Spot each line in the records below where the word "pending" occurs, then copy it.

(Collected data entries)
((

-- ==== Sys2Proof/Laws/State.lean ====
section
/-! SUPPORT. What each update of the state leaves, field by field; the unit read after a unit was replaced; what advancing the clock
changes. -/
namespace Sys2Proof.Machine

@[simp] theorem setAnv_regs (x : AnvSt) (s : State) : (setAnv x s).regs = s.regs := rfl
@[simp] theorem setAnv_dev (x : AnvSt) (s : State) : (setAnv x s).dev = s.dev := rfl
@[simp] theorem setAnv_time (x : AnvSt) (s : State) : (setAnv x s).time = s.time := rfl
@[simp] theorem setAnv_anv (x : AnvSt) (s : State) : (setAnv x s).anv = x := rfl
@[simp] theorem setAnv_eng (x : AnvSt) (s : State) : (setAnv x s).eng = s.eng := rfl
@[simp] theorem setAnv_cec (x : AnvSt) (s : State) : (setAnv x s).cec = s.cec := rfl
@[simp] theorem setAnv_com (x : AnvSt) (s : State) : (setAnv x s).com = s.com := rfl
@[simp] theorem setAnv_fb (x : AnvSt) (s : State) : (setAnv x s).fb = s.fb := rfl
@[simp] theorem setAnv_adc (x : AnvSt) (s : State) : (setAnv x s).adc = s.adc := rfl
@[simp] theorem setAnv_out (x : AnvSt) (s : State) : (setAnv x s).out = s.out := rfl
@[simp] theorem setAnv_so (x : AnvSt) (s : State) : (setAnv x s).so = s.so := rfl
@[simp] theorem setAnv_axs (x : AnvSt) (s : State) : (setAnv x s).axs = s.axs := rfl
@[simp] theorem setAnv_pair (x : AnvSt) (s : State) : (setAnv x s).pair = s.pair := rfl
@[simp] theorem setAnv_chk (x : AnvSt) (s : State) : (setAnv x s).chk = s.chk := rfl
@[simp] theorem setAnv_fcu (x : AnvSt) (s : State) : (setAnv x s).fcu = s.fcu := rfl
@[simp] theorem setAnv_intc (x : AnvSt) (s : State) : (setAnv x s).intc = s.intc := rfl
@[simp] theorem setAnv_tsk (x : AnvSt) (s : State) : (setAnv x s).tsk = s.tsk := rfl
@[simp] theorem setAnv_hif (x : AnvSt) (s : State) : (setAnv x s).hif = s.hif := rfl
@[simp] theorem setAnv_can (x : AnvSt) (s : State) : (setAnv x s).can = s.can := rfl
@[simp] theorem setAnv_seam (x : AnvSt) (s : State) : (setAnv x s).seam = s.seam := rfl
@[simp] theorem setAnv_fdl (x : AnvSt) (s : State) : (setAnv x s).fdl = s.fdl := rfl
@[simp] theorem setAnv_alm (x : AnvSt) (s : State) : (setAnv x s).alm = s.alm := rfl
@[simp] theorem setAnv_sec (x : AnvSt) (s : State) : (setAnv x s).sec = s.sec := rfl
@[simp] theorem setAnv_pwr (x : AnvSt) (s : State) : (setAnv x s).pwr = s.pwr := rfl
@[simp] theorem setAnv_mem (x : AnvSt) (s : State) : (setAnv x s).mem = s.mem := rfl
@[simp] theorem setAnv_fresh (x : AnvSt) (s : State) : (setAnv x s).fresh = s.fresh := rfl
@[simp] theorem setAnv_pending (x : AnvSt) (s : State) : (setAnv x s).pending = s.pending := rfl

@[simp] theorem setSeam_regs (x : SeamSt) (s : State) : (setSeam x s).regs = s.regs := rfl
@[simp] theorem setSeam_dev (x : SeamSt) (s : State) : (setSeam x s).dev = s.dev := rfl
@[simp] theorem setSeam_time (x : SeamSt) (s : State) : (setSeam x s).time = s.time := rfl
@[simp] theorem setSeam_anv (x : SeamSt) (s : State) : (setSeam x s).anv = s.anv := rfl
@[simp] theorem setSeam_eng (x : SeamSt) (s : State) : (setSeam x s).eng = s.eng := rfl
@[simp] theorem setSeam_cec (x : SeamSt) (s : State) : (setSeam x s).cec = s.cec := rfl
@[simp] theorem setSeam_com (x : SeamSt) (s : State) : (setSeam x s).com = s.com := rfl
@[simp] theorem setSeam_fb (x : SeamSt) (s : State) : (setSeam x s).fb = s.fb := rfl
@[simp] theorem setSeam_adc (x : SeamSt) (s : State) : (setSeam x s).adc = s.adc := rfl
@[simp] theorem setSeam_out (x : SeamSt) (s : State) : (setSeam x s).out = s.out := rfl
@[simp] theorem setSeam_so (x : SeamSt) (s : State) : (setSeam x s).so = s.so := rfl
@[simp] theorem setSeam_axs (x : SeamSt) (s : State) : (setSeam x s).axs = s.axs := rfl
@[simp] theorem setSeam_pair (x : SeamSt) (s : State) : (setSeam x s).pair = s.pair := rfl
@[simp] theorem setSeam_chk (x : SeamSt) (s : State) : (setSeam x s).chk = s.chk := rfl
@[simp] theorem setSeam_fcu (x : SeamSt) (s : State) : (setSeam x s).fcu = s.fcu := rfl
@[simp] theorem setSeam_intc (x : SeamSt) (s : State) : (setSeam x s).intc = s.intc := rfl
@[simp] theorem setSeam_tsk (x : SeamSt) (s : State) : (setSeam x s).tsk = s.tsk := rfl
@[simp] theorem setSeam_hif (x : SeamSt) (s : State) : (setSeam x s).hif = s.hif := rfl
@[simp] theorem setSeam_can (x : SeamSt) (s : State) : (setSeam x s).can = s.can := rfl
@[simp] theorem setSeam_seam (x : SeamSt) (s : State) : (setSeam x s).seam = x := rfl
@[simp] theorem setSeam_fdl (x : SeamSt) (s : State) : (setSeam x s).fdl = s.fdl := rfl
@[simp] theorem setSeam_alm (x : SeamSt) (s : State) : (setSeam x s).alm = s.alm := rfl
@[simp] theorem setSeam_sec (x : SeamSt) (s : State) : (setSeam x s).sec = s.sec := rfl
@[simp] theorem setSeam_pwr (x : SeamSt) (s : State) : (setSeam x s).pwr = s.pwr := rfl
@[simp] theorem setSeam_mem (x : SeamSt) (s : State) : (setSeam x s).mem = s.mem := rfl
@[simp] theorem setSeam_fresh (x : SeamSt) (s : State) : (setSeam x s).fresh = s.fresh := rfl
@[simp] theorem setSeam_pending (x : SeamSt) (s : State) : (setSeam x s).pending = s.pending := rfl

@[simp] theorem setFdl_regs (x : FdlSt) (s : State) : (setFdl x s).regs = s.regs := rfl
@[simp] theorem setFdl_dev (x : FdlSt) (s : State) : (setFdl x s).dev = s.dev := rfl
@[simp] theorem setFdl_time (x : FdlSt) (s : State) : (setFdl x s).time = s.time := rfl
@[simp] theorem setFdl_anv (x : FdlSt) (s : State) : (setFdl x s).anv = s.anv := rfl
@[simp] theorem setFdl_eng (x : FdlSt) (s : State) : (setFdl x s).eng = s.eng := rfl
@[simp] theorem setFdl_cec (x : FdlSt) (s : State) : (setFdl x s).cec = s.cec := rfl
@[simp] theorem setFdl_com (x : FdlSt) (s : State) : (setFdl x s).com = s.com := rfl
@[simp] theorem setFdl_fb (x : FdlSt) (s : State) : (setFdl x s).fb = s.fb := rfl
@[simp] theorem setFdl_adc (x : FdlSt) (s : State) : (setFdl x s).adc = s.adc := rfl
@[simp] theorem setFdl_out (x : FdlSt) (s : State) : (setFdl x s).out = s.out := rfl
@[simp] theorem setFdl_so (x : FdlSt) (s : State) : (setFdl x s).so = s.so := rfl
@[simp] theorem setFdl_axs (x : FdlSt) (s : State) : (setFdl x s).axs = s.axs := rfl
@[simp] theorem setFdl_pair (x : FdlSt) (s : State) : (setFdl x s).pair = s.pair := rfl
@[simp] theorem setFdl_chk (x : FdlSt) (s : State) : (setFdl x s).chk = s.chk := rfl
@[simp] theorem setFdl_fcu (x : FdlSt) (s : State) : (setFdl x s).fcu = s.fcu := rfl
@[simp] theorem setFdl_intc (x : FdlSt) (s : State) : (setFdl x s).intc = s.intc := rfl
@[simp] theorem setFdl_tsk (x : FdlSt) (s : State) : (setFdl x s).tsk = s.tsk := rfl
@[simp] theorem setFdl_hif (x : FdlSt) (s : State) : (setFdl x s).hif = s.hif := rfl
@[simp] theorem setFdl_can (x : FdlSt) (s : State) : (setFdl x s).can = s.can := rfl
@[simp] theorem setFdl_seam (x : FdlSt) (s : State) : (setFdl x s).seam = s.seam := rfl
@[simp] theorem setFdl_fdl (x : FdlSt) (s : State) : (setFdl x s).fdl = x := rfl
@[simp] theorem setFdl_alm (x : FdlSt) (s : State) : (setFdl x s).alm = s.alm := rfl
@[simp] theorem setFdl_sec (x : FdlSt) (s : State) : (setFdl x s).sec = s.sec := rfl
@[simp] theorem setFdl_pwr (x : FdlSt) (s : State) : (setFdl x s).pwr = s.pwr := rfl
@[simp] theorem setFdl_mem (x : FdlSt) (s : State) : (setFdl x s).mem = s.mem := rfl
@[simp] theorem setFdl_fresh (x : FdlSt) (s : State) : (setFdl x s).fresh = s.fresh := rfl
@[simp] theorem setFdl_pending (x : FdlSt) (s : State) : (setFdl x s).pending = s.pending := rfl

))

◆ **WRITTEN ANSWER**
@[simp] theorem setAnv_pending (x : AnvSt) (s : State) : (setAnv x s).pending = s.pending := rfl
@[simp] theorem setSeam_pending (x : SeamSt) (s : State) : (setSeam x s).pending = s.pending := rfl
@[simp] theorem setFdl_pending (x : FdlSt) (s : State) : (setFdl x s).pending = s.pending := rfl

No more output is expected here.